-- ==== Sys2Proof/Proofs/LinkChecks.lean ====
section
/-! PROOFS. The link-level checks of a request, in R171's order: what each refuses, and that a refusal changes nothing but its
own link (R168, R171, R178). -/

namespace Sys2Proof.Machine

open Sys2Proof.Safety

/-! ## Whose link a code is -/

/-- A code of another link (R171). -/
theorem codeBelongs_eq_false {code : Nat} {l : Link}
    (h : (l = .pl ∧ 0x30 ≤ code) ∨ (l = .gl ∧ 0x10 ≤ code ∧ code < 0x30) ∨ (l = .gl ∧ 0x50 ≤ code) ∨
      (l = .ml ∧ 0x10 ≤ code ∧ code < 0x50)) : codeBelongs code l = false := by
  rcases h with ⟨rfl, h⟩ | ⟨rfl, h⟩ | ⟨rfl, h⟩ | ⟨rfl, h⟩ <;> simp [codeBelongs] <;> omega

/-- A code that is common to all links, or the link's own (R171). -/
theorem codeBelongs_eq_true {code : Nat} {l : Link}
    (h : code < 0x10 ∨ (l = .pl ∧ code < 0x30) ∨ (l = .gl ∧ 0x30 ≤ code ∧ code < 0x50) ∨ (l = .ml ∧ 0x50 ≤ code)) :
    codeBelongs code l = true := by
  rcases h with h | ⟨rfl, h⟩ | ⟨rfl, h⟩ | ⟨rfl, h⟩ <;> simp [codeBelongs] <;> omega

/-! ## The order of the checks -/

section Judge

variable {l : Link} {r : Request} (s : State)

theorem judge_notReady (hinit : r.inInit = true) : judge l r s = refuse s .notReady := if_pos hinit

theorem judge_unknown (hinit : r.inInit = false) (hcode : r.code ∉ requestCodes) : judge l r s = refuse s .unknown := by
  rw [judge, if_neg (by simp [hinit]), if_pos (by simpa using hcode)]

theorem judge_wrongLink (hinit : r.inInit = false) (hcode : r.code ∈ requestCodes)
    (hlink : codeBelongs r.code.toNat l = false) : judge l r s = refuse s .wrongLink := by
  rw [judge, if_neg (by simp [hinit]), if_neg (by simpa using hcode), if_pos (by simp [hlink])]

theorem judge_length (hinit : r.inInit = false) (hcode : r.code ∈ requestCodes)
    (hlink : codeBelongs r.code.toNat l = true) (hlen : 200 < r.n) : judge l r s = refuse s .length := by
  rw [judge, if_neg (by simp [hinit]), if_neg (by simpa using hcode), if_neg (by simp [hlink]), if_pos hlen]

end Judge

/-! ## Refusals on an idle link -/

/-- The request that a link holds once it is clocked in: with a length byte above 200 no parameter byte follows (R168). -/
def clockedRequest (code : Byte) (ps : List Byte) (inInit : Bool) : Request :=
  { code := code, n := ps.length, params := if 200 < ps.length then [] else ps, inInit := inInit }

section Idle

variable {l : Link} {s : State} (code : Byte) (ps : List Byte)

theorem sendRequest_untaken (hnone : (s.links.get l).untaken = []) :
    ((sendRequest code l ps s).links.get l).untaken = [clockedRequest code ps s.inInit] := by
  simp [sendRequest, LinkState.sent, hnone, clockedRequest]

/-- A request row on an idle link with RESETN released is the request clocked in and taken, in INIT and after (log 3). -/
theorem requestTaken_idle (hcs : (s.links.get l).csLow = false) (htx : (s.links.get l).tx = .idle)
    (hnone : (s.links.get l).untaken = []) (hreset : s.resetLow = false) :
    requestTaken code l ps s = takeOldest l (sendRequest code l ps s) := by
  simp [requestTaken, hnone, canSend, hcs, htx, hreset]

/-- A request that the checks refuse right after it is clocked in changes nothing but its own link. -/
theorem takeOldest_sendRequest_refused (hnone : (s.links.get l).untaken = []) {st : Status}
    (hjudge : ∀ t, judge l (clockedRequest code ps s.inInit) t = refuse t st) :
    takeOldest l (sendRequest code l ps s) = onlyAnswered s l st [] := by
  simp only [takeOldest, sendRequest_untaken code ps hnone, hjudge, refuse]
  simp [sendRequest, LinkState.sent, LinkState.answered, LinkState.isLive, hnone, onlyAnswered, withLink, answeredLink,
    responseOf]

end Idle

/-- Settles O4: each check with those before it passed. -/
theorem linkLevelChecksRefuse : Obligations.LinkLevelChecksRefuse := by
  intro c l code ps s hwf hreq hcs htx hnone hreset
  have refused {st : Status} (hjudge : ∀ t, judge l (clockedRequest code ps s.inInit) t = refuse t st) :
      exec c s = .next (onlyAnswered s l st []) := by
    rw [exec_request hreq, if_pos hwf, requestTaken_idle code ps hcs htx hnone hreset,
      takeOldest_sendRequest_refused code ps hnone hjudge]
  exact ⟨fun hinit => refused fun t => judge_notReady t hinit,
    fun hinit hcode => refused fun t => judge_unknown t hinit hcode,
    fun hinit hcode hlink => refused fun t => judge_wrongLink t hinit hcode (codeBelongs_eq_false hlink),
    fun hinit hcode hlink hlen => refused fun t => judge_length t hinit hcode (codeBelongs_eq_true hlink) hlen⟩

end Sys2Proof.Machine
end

::::::

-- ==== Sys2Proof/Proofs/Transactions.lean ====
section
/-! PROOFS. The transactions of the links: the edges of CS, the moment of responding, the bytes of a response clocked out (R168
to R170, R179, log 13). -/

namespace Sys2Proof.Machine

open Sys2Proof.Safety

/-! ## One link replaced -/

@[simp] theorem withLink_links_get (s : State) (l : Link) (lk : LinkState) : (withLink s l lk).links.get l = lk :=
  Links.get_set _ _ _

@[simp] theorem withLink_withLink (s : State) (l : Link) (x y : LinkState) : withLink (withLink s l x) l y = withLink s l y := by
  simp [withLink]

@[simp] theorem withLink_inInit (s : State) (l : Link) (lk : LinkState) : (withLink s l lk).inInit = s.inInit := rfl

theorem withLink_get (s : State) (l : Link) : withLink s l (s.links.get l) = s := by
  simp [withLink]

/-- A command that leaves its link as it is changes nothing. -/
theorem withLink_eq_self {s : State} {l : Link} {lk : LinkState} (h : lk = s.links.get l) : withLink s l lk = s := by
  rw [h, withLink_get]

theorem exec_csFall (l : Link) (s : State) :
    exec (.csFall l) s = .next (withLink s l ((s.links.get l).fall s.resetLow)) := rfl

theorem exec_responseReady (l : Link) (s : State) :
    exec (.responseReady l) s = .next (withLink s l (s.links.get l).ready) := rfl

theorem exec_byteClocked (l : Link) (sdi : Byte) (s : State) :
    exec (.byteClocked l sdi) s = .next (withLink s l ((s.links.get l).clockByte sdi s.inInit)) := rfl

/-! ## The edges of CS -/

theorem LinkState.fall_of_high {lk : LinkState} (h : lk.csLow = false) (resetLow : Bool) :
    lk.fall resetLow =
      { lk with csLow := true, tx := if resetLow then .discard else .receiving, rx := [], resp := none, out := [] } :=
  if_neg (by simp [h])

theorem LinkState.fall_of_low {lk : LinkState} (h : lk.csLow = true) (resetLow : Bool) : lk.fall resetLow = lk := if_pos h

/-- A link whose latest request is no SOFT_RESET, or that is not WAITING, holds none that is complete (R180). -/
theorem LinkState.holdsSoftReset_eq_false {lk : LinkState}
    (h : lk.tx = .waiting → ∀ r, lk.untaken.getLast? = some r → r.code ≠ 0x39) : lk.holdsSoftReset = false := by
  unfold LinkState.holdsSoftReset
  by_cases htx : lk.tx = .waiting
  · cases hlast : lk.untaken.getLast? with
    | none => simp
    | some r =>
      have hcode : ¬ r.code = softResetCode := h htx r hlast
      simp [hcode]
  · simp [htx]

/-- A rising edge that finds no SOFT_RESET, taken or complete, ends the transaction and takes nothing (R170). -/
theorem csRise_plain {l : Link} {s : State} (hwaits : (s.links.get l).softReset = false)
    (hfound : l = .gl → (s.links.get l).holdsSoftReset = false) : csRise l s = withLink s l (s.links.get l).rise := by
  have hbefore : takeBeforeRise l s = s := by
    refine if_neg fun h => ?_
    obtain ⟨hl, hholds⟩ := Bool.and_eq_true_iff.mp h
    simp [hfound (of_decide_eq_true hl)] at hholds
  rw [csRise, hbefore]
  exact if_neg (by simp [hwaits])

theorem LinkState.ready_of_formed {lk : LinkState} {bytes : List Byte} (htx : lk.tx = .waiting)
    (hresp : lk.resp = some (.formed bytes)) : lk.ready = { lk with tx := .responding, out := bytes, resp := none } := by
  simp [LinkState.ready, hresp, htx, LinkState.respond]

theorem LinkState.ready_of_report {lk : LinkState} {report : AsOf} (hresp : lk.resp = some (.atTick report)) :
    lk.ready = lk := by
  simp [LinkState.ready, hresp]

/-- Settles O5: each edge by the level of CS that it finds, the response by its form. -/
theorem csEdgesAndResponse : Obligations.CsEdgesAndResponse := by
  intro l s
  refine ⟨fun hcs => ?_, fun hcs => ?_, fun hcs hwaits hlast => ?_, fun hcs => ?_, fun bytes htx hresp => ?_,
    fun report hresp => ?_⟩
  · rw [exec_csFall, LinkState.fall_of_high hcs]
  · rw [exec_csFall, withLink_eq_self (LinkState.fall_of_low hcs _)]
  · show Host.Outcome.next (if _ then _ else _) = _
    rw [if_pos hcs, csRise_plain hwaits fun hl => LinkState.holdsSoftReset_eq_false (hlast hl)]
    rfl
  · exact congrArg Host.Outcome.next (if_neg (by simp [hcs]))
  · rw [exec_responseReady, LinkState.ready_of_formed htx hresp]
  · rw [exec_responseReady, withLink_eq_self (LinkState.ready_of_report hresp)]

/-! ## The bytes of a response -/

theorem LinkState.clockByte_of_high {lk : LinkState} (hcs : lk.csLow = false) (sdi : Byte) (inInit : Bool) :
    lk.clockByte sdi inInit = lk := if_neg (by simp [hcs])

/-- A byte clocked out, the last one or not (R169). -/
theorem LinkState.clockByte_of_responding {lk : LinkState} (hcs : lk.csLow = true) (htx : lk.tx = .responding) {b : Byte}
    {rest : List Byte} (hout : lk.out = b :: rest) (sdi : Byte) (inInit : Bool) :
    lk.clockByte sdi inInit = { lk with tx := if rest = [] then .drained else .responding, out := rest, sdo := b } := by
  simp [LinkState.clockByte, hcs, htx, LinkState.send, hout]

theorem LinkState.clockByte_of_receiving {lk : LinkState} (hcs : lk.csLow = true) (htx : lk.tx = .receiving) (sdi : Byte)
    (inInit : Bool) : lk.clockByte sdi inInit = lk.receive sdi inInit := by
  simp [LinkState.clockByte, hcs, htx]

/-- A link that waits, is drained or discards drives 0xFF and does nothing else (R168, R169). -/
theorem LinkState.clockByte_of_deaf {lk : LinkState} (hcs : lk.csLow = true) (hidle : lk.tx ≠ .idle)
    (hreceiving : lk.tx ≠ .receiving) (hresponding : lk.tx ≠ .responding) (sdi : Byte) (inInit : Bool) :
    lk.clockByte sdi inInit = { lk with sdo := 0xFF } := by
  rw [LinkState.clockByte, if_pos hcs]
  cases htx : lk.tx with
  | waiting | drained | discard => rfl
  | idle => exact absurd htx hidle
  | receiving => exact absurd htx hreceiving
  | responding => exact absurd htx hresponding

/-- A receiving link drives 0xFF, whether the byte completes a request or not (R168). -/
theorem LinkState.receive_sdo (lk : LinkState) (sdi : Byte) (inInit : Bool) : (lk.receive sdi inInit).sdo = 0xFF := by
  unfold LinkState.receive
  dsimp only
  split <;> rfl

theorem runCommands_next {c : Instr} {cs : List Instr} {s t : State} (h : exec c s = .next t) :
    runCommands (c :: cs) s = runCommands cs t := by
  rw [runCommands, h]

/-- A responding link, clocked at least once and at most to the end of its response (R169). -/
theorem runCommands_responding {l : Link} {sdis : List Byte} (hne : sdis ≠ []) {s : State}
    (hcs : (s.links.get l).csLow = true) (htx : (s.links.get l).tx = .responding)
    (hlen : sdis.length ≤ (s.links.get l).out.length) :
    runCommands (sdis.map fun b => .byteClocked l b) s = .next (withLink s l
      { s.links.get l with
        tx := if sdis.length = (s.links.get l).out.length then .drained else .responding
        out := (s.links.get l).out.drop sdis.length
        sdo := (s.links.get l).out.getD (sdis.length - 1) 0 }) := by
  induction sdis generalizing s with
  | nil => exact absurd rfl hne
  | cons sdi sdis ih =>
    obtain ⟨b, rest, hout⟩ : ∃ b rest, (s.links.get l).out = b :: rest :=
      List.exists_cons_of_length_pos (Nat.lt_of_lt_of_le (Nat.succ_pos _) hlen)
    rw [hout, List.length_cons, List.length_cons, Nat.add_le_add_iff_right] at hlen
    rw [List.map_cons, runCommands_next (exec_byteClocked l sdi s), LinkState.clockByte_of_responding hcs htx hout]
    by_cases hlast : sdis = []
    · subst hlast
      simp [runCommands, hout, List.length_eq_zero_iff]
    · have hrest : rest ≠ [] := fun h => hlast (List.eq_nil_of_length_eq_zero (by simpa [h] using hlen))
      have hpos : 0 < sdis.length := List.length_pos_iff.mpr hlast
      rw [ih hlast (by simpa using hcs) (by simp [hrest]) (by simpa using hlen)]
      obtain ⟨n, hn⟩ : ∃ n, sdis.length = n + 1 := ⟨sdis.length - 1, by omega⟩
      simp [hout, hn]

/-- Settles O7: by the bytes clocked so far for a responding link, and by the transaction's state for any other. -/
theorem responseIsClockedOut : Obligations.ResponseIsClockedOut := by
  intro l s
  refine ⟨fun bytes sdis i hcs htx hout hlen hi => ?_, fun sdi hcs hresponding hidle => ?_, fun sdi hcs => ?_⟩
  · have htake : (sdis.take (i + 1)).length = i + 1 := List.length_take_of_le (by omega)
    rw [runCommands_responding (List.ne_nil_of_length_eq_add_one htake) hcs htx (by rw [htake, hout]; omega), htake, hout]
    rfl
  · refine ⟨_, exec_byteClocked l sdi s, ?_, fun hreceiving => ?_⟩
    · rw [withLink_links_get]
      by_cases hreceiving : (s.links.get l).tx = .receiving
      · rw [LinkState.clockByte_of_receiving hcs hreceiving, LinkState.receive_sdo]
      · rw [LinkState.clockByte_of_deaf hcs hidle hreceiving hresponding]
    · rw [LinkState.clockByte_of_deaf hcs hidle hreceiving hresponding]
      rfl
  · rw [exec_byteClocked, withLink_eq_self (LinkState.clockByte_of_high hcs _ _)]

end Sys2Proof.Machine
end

::::::

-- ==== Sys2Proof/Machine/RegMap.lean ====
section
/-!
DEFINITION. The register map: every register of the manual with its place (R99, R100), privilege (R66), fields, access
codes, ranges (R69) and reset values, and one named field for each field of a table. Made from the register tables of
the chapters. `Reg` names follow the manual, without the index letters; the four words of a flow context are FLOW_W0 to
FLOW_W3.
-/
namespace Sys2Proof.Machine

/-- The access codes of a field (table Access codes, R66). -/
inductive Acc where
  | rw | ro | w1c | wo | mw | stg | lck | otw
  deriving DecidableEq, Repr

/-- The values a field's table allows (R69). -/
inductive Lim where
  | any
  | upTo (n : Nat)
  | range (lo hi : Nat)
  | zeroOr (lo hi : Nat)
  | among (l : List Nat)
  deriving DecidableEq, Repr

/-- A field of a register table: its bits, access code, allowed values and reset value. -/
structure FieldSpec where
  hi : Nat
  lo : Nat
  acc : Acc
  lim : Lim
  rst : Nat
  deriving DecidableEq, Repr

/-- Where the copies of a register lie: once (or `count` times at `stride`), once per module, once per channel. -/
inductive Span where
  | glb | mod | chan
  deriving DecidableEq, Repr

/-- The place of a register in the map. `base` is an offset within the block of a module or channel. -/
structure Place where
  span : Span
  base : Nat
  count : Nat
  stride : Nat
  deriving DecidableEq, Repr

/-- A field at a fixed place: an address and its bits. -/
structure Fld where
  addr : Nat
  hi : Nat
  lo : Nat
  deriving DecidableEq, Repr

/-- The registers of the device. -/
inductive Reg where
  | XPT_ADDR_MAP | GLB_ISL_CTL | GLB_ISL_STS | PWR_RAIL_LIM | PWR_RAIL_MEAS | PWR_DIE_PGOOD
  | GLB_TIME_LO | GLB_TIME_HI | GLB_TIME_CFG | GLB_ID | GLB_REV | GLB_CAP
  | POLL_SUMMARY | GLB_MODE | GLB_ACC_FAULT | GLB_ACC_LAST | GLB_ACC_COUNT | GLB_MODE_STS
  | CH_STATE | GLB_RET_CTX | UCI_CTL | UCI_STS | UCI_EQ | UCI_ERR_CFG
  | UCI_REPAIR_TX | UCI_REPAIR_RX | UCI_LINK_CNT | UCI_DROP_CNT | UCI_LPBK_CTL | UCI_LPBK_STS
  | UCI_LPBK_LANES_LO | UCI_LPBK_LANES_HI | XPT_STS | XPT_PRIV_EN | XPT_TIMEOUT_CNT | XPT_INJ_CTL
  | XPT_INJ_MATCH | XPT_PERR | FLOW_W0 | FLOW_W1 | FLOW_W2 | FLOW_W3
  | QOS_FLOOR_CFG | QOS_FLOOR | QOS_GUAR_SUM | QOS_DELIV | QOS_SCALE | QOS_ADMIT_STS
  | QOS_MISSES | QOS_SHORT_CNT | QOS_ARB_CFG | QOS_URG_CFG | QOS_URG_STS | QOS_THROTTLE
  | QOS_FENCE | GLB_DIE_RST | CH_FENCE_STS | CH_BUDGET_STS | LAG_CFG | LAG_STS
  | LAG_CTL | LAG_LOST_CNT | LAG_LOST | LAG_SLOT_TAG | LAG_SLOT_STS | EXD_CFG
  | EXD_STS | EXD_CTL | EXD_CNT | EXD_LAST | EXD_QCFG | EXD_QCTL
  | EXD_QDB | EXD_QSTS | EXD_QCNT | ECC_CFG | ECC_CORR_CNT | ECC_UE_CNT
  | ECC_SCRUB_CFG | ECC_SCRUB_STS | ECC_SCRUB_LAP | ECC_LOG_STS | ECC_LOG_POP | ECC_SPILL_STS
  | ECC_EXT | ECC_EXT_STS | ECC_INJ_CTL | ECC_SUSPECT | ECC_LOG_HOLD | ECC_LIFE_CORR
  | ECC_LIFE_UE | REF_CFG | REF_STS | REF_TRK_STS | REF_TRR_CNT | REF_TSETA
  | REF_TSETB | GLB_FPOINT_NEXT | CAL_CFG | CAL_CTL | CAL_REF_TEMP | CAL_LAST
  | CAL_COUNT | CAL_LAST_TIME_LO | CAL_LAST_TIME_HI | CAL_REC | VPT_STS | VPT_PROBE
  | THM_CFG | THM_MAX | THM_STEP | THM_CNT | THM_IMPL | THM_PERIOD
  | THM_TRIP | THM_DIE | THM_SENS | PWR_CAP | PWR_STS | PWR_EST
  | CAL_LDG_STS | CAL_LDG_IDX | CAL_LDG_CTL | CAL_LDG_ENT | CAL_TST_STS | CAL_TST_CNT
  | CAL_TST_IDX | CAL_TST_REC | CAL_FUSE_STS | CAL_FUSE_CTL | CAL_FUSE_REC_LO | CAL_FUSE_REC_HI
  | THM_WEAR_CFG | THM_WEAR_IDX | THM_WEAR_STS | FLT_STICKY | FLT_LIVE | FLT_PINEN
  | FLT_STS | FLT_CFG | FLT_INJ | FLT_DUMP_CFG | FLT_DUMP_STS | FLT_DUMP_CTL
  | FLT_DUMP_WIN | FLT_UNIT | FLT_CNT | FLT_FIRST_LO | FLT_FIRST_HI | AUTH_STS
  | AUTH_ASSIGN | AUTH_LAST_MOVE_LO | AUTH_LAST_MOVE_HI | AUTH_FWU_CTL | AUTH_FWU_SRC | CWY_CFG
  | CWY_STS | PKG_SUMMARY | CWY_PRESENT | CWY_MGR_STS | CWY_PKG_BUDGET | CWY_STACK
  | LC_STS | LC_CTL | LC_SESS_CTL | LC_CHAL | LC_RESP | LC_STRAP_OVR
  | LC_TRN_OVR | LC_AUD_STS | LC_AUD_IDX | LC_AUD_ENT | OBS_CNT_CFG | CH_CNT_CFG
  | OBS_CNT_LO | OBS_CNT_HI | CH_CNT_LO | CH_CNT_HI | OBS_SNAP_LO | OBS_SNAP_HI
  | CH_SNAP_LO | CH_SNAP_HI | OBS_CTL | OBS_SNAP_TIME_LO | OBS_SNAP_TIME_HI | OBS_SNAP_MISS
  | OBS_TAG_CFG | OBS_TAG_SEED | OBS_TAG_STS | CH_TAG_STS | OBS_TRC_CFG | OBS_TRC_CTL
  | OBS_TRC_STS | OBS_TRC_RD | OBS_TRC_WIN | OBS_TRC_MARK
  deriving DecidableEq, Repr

::::::

:: What to do ::
Transcribe the lines above between the line holding "QOS_SCALE | QOS_ADMIT_STS" and the line holding "OBS_SNAP_TIME_HI | OBS_SNAP_MISS", inclusive, exactly as they stand and with nothing added.

:: Exercise output ::
  | QOS_FLOOR_CFG | QOS_FLOOR | QOS_GUAR_SUM | QOS_DELIV | QOS_SCALE | QOS_ADMIT_STS
  | QOS_MISSES | QOS_SHORT_CNT | QOS_ARB_CFG | QOS_URG_CFG | QOS_URG_STS | QOS_THROTTLE
  | QOS_FENCE | GLB_DIE_RST | CH_FENCE_STS | CH_BUDGET_STS | LAG_CFG | LAG_STS
  | LAG_CTL | LAG_LOST_CNT | LAG_LOST | LAG_SLOT_TAG | LAG_SLOT_STS | EXD_CFG
  | EXD_STS | EXD_CTL | EXD_CNT | EXD_LAST | EXD_QCFG | EXD_QCTL
  | EXD_QDB | EXD_QSTS | EXD_QCNT | ECC_CFG | ECC_CORR_CNT | ECC_UE_CNT
  | ECC_SCRUB_CFG | ECC_SCRUB_STS | ECC_SCRUB_LAP | ECC_LOG_STS | ECC_LOG_POP | ECC_SPILL_STS
  | ECC_EXT | ECC_EXT_STS | ECC_INJ_CTL | ECC_SUSPECT | ECC_LOG_HOLD | ECC_LIFE_CORR
  | ECC_LIFE_UE | REF_CFG | REF_STS | REF_TRK_STS | REF_TRR_CNT | REF_TSETA
  | REF_TSETB | GLB_FPOINT_NEXT | CAL_CFG | CAL_CTL | CAL_REF_TEMP | CAL_LAST
  | CAL_COUNT | CAL_LAST_TIME_LO | CAL_LAST_TIME_HI | CAL_REC | VPT_STS | VPT_PROBE
  | THM_CFG | THM_MAX | THM_STEP | THM_CNT | THM_IMPL | THM_PERIOD
  | THM_TRIP | THM_DIE | THM_SENS | PWR_CAP | PWR_STS | PWR_EST
  | CAL_LDG_STS | CAL_LDG_IDX | CAL_LDG_CTL | CAL_LDG_ENT | CAL_TST_STS | CAL_TST_CNT
  | CAL_TST_IDX | CAL_TST_REC | CAL_FUSE_STS | CAL_FUSE_CTL | CAL_FUSE_REC_LO | CAL_FUSE_REC_HI
  | THM_WEAR_CFG | THM_WEAR_IDX | THM_WEAR_STS | FLT_STICKY | FLT_LIVE | FLT_PINEN
  | FLT_STS | FLT_CFG | FLT_INJ | FLT_DUMP_CFG | FLT_DUMP_STS | FLT_DUMP_CTL
  | FLT_DUMP_WIN | FLT_UNIT | FLT_CNT | FLT_FIRST_LO | FLT_FIRST_HI | AUTH_STS
  | AUTH_ASSIGN | AUTH_LAST_MOVE_LO | AUTH_LAST_MOVE_HI | AUTH_FWU_CTL | AUTH_FWU_SRC | CWY_CFG
  | CWY_STS | PKG_SUMMARY | CWY_PRESENT | CWY_MGR_STS | CWY_PKG_BUDGET | CWY_STACK
  | LC_STS | LC_CTL | LC_SESS_CTL | LC_CHAL | LC_RESP | LC_STRAP_OVR
  | LC_TRN_OVR | LC_AUD_STS | LC_AUD_IDX | LC_AUD_ENT | OBS_CNT_CFG | CH_CNT_CFG
  | OBS_CNT_LO | OBS_CNT_HI | CH_CNT_LO | CH_CNT_HI | OBS_SNAP_LO | OBS_SNAP_HI
  | CH_SNAP_LO | CH_SNAP_HI | OBS_CTL | OBS_SNAP_TIME_LO | OBS_SNAP_TIME_HI | OBS_SNAP_MISS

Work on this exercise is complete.